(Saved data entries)
____________________

-- ==== Sys2Proof/Machine/Tone.lean ====
section
/-!
DEFINITION. The output stage's tone mapping (spec/09, R284 to R288, R607, R608) in exact arithmetic, the transcendental functions and the
rounding that R288 allows left open (log entry 19).
-/

namespace Sys2Proof.Machine

open Sys2Proof

/-! ### Primaries (R284 step 2, R285, R607) -/

/-- Three numbers: R, G, B or X, Y, Z. -/
abbrev Triple := Rat × Rat × Rat

/-- The determinant of three columns. -/
def det3 (a b c : Triple) : Rat :=
  a.1 * (b.2.1 * c.2.2 - c.2.1 * b.2.2) - b.1 * (a.2.1 * c.2.2 - c.2.1 * a.2.2) + c.1 * (a.2.1 * b.2.2 - b.2.1 * a.2.2)

/-- The weights of the columns `a`, `b`, `c` that sum to `v`. -/
def solve3 (a b c v : Triple) : Triple :=
  let d := det3 a b c
  (det3 v b c / d, det3 a v c / d, det3 a b v / d)

/-- A column times a number; the sum of two columns. -/
def scale3 (k : Rat) (a : Triple) : Triple := (k * a.1, k * a.2.1, k * a.2.2)
def add3 (a b : Triple) : Triple := (a.1 + b.1, a.2.1 + b.2.1, a.2.2 + b.2.2)

/-- The chromaticity (x, y, z) of entry `i` of a list of x, y in units of 0.00002. -/
def chroma (p : List Nat) (i : Nat) : Triple :=
  let x : Rat := (p.getD (2 * i) 0 : Nat) / 50000
  let y : Rat := (p.getD (2 * i + 1) 0 : Nat) / 50000
  (x, y, 1 - x - y)

/-- The columns that take R, G, B to X, Y, Z, for primaries R, G, B and a white. -/
def rgbColumns (p : List Nat) : Triple × Triple × Triple :=
  let w := chroma p 3
  let s := solve3 (chroma p 0) (chroma p 1) (chroma p 2) (scale3 (1 / w.2.1) w)
  (scale3 s.1 (chroma p 0), scale3 s.2.1 (chroma p 1), scale3 s.2.2 (chroma p 2))

/-- BT.709 and BT.2020: x and y of R, G, B and D65 in units of 0.00002 (log entry 85). -/
def bt709 : List Nat := [32000, 16500, 15000, 30000, 7500, 3000, 15635, 16450]
def bt2020 : List Nat := [35400, 14600, 8500, 39850, 6550, 2300, 15635, 16450]

/-- Twice the area of the triangle of three chromaticities. -/
def triangle (a b c : Int × Int) : Int := (b.1 - a.1) * (c.2 - a.2) - (c.1 - a.1) * (b.2 - a.2)

/-- Whether primaries and white (x, y of R, G, B, white) give an invertible matrix (R607). -/
def invertible (p : List Nat) : Bool :=
  let q (i : Nat) : Int × Int := ((p.getD (2 * i) 0 : Nat), (p.getD (2 * i + 1) 0 : Nat))
  (List.range 4).all (fun i => decide ((q i).2 ≠ 0)) && decide (triangle (q 0) (q 1) (q 2) ≠ 0) && decide (triangle (q 3) (q 1) (q 2) ≠ 0) &&
    decide (triangle (q 0) (q 3) (q 2) ≠ 0) && decide (triangle (q 0) (q 1) (q 3) ≠ 0)

/-- Linear light in source primaries in the panel's primaries, negative results clipped; unchanged where the panel's give no invertible
matrix (R607). -/
def toPanel (source panel : List Nat) (v : Triple) : Triple :=
  if invertible panel then
    let m := rgbColumns source
    let n := rgbColumns panel
    let w := solve3 n.1 n.2.1 n.2.2 (add3 (add3 (scale3 v.1 m.1) (scale3 v.2.1 m.2.1)) (scale3 v.2.2 m.2.2))
    (max 0 w.1, max 0 w.2.1, max 0 w.2.2)
  else v

/-! ### The tone curve (R287) -/

/-- AUTO: source peak, panel peak, knee. -/
def autoCurve (ls lp k l : Rat) : Rat :=
  if ls ≤ lp ∨ lp ≤ k then min l lp
  else if l ≤ k then l
  else if ls < l then lp
  else
    let a := (l - k) / (lp - k)
    let m := (ls - k) / (lp - k)
    k + (lp - k) * (a * (1 + a / (m * m)) / (1 + a))

/-- TABLE: interpolated linearly between entries in PQ codes. -/
def tableCurve (lut : Nat → Nat) (l : Rat) : Rat :=
  let x := max 0 (min 1024 (1024 * Config.pqCode l))
  let i := min 1023 x.floor.toNat
  let f := x - (i : Nat)
  Config.pqLight (((lut i : Nat) + f * (((lut (i + 1) : Nat) : Rat) - (lut i : Nat))) / (fullScale : Nat))

/-- The knee K: KNEE % of Lp, or the frame's ANCHOR when that is not 0 and smaller. -/
def State.knee (s : State) (lp : Rat) : Rat :=
  let k : Rat := lp * (min 100 (s.get R.COMP_TONE_LIN_KNEE) : Nat) / 100
  let anchor : Nat := match s.comp.tone with | some l => if s.flag R.COMP_TONE_HINTS then l.getD 2 0 else 0 | none => 0
  if anchor ≠ 0 ∧ ((anchor : Nat) : Rat) < k then ((anchor : Nat) : Rat) else k

/-- T(L) in effect, for panel peak `lp`; Ls is SDR_WHITE for SDR and before any stream (R285, R286). -/
def State.toneCurve (s : State) (lp l : Rat) : Rat :=
  let c := s.get R.COMP_TONE_CURVE
  if c = 2 then min l lp
  else if c = 1 then tableCurve (fun i => s.get R.COMP_TONE_LUT i) l
  else
    let ls := if s.get R.COMP_TONE_EFF_TRANSFER ≤ 1 then max 1 (s.get R.COMP_TONE_SDR_WHITE) else s.get R.COMP_TONE_EFF_SRC_PEAK
    autoCurve (ls : Nat) lp (s.knee lp) l

/-! ### The steps (R284) -/

/-- Step 1 (R285): codes to light in cd/m². -/
def State.toneDecode (s : State) (t : Nat × Nat × Nat) : Triple :=
  let v (n : Nat) : Rat := (n : Nat) / (fullScale : Nat)
  let each (f : Rat → Rat) : Triple := (f (v t.1), f (v t.2.1), f (v t.2.2))
  let c := s.get R.COMP_TONE_EFF_TRANSFER
  if c = 2 then each Config.pqLight
  else if c = 3 then Config.hlgLight (s.get R.COMP_PANEL_RANGE_PEAK) (each (fun x => x))
  else if c = 4 then each (fun x => x * ((max 1 (s.get R.COMP_TONE_LIN_LIN_PEAK) : Nat) : Rat))
  else each (fun x => ((max 1 (s.get R.COMP_TONE_SDR_WHITE) : Nat) : Rat) * Config.sdrPower x)

/-- Step 3: with METHOD 0 the curve acts on the largest channel, with METHOD 1 on each. -/
def State.toneApply (s : State) (lp : Rat) (v : Triple) : Triple :=
  if s.flag R.COMP_TONE_METHOD then (s.toneCurve lp v.1, s.toneCurve lp v.2.1, s.toneCurve lp v.2.2)
  else
    let m := max v.1 (max v.2.1 v.2.2)
    if m = 0 then v else scale3 (s.toneCurve lp m / m) v

/-- Step 5 (R608): the lowest drive, a code with fraction, at which the interpolated response reaches `r`. -/
def driveOf (resp : List Nat) (r : Rat) : Rat :=
  let e (n : Nat) : Rat := ((resp.getD n 0 : Nat) : Rat)
  let c (n : Nat) : Rat := ((min (128 * n) 4095 : Nat) : Rat)
  if r ≤ e 0 then 0
  else
    match (List.range 32).find? (fun n => decide (r ≤ e (n + 1))) with
    | none => 4095
    | some n => c n + (r - e n) / (e (n + 1) - e n) * (c (n + 1) - c n)

/-- The exact 20-bit values of a triple. -/
def State.toneExact (s : State) (t : Nat × Nat × Nat) : Nat × Nat × Nat :=
  let d : PanelDesc := s.pseq.desc.getD ⟨0, 0, 0, 0, 0, 0, 0, 0, 0, 0, 0, [], []⟩
  let lp : Rat := (d.peak : Nat)
  let lb : Rat := (d.black : Nat) / 10000
  let source := if s.get R.COMP_TONE_EFF_TRANSFER ≤ 1 then bt709 else bt2020
  let v := s.toneApply lp (toPanel source d.primaries (s.toneDecode t))
  let out (l : Rat) : Nat := (256 * driveOf d.response (65535 * (lb + l * (lp - lb) / lp) / lp) + 1 / 2).floor.toNat
  (out v.1, out v.2.1, out v.2.2)

/-- What the open part of the tone mapping depends on: settings in effect, transfer, luminances, hints, the panel's description, the
table. -/
def State.toneKey (s : State) : List Nat :=
  let d := match s.pseq.desc with | some d => [d.peak, d.black] ++ d.primaries ++ d.response | none => []
  [(s.word R.COMP_TONE.base).toNat, (s.word R.COMP_TONE_LIN.base).toNat, s.comp.transfer] ++ s.comp.hdr ++ s.comp.tone.getD [] ++ d ++
    (if s.get R.COMP_TONE_CURVE = 1 then (List.range 1025).map (fun i => s.get R.COMP_TONE_LUT i) else [])

/-- A triple of 20-bit values tone-mapped (R284): each output within 16 of the exact one, the same for equal inputs and settings
(R288). -/
def State.toneMap (s : State) (t : Nat × Nat × Nat) : Nat × Nat × Nat :=
  let x := s.toneExact t
  let near (v : Nat) (ch : Nat) : Nat := min fullScale (v + (Config.toneError s.toneKey t ch).val - 16)
  (near x.1 0, near x.2.1 1, near x.2.2 2)

end Sys2Proof.Machine
end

____________________

Required action —
Would you print, exactly as written, every line above from the one holding "def triangle (a" through the one holding "let m := rgbColumns source", with both included and no other lines?

Written response —
def triangle (a b c : Int × Int) : Int := (b.1 - a.1) * (c.2 - a.2) - (c.1 - a.1) * (b.2 - a.2)

/-- Whether primaries and white (x, y of R, G, B, white) give an invertible matrix (R607). -/
def invertible (p : List Nat) : Bool :=
  let q (i : Nat) : Int × Int := ((p.getD (2 * i) 0 : Nat), (p.getD (2 * i + 1) 0 : Nat))
  (List.range 4).all (fun i => decide ((q i).2 ≠ 0)) && decide (triangle (q 0) (q 1) (q 2) ≠ 0) && decide (triangle (q 3) (q 1) (q 2) ≠ 0) &&
    decide (triangle (q 0) (q 3) (q 2) ≠ 0) && decide (triangle (q 0) (q 1) (q 3) ≠ 0)

/-- Linear light in source primaries in the panel's primaries, negative results clipped; unchanged where the panel's give no invertible
matrix (R607). -/
def toPanel (source panel : List Nat) (v : Triple) : Triple :=
  if invertible panel then
    let m := rgbColumns source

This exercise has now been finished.